### [DATA PROVIDED]
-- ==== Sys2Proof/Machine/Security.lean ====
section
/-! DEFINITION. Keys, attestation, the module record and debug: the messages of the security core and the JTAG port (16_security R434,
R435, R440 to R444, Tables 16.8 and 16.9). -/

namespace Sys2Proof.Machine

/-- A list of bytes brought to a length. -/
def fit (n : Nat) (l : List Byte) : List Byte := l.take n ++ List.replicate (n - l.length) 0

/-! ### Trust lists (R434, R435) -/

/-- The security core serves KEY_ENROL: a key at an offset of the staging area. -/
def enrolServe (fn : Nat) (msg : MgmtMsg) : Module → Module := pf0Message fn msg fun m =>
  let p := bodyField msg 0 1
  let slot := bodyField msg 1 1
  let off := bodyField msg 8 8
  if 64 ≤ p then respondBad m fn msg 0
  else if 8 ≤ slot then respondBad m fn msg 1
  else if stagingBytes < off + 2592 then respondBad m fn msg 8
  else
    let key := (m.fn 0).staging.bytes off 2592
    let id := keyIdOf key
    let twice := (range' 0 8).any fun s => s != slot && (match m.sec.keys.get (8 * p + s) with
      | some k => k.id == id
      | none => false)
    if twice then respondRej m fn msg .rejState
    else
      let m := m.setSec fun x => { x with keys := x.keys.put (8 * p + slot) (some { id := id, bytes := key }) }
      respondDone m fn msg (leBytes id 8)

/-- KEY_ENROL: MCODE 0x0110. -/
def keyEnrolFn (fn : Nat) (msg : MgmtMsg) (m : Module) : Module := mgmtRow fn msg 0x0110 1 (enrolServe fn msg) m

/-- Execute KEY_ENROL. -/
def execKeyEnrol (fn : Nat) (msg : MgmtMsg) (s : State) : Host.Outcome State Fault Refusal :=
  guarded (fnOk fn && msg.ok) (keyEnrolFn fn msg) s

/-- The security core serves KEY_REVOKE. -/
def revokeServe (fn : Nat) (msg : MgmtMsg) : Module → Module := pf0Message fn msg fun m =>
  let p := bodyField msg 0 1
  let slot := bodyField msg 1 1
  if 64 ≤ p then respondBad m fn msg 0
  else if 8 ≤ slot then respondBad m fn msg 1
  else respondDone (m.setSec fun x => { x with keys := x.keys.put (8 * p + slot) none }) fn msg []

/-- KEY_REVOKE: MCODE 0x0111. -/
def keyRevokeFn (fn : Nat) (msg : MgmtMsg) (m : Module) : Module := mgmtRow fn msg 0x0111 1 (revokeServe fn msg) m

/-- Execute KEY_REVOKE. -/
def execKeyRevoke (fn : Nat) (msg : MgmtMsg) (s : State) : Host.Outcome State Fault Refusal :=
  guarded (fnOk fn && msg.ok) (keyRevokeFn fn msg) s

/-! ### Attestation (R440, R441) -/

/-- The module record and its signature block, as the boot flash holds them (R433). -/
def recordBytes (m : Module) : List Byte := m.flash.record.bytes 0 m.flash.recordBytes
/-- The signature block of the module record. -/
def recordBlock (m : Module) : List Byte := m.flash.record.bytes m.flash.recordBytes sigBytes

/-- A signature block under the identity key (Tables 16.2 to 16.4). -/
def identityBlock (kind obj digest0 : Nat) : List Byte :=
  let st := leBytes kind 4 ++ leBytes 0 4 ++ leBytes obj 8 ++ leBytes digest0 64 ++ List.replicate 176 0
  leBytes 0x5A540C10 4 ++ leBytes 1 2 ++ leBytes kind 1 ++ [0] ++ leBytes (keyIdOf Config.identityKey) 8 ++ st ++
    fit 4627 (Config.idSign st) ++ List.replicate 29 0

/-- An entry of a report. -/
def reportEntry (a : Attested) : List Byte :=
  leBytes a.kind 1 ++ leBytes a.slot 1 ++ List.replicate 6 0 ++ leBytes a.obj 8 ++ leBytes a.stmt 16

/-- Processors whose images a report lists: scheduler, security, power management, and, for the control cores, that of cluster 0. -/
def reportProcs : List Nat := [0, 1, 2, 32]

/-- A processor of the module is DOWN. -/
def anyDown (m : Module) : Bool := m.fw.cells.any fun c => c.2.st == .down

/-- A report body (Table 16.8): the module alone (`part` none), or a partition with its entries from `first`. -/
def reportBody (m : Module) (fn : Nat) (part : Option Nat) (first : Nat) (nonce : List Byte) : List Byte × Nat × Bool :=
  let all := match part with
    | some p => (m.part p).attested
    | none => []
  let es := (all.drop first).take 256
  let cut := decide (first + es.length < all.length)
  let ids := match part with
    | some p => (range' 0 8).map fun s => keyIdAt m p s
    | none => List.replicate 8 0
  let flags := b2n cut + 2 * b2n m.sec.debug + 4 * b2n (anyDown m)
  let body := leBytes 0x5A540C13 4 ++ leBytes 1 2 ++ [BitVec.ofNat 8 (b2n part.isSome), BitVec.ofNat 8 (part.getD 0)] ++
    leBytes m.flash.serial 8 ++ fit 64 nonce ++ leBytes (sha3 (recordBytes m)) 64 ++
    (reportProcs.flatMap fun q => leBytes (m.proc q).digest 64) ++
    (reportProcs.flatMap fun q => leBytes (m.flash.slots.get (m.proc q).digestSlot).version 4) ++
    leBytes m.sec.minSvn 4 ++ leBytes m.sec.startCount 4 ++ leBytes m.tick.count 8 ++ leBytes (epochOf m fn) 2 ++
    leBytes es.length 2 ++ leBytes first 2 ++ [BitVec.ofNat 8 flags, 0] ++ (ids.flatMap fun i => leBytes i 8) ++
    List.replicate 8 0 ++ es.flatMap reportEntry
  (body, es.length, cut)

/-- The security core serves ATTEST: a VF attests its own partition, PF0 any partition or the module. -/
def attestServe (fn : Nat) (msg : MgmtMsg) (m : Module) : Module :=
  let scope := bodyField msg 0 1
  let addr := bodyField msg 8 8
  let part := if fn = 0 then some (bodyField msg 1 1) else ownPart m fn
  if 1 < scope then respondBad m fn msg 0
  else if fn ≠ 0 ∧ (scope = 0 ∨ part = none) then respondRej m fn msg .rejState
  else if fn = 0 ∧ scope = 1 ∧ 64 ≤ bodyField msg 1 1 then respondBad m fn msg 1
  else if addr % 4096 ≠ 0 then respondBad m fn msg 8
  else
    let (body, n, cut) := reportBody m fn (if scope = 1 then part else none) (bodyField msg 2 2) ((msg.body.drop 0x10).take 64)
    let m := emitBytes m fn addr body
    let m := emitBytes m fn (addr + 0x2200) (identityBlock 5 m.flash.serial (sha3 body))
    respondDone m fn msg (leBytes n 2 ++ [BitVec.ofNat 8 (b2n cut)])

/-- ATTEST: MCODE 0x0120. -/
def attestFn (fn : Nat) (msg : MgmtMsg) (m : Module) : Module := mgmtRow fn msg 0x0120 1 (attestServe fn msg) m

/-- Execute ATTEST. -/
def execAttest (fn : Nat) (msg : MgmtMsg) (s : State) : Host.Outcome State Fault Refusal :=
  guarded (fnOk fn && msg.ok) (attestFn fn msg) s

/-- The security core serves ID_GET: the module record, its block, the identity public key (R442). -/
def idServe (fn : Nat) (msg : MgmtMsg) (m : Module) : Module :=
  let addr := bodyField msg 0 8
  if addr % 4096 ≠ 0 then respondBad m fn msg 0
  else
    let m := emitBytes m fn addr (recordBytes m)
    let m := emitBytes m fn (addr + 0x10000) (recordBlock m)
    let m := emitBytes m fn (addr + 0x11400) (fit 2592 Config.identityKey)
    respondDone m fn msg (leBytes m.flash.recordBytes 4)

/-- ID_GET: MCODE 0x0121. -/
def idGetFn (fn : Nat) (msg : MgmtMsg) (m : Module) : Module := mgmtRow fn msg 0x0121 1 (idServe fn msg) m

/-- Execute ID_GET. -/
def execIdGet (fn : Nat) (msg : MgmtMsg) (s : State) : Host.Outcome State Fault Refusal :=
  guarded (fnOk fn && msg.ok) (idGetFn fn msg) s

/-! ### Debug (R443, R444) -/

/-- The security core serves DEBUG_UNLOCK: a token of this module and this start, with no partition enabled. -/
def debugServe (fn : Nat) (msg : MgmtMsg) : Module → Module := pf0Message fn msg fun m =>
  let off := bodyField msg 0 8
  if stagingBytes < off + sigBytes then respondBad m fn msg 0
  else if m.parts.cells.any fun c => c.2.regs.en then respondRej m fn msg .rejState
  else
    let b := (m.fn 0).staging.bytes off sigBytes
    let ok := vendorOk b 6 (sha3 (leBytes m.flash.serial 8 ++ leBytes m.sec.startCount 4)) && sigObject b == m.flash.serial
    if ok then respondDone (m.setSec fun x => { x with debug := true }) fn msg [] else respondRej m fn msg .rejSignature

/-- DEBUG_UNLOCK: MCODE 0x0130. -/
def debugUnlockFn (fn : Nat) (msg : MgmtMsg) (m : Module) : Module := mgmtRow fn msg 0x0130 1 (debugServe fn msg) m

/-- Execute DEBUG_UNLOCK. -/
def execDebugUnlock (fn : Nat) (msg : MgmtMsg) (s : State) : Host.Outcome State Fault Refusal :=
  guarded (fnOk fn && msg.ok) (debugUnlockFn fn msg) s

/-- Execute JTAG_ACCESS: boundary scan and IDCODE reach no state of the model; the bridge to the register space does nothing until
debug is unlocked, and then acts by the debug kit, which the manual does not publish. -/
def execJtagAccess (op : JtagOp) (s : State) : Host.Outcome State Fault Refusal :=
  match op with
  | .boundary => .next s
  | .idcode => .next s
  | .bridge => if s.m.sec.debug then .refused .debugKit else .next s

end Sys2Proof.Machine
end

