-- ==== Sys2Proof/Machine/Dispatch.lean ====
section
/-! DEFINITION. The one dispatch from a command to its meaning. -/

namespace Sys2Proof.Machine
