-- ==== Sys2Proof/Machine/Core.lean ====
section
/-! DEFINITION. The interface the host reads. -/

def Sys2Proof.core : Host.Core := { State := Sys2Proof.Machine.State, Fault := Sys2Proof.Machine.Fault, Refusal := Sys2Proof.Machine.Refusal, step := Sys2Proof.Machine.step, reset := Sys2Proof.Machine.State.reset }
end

### [TASK INSTRUCTIONS]
Only the lines above starting at the one containing "let m := emitBytes m fn (addr + 0x2200)" and ending at the one containing "let m := emitBytes m fn (addr + 0x11400)", both included, are to be returned, exactly as they read.

### [ANSWER BOX]
    let m := emitBytes m fn (addr + 0x2200) (identityBlock 5 m.flash.serial (sha3 body))
    respondDone m fn msg (leBytes n 2 ++ [BitVec.ofNat 8 (b2n cut)])

/-- ATTEST: MCODE 0x0120. -/
def attestFn (fn : Nat) (msg : MgmtMsg) (m : Module) : Module := mgmtRow fn msg 0x0120 1 (attestServe fn msg) m

/-- Execute ATTEST. -/
def execAttest (fn : Nat) (msg : MgmtMsg) (s : State) : Host.Outcome State Fault Refusal :=
  guarded (fnOk fn && msg.ok) (attestFn fn msg) s

/-- The security core serves ID_GET: the module record, its block, the identity public key (R442). -/
def idServe (fn : Nat) (msg : MgmtMsg) (m : Module) : Module :=
  let addr := bodyField msg 0 8
  if addr % 4096 ≠ 0 then respondBad m fn msg 0
  else
    let m := emitBytes m fn addr (recordBytes m)
    let m := emitBytes m fn (addr + 0x10000) (recordBlock m)
    let m := emitBytes m fn (addr + 0x11400) (fit 2592 Config.identityKey)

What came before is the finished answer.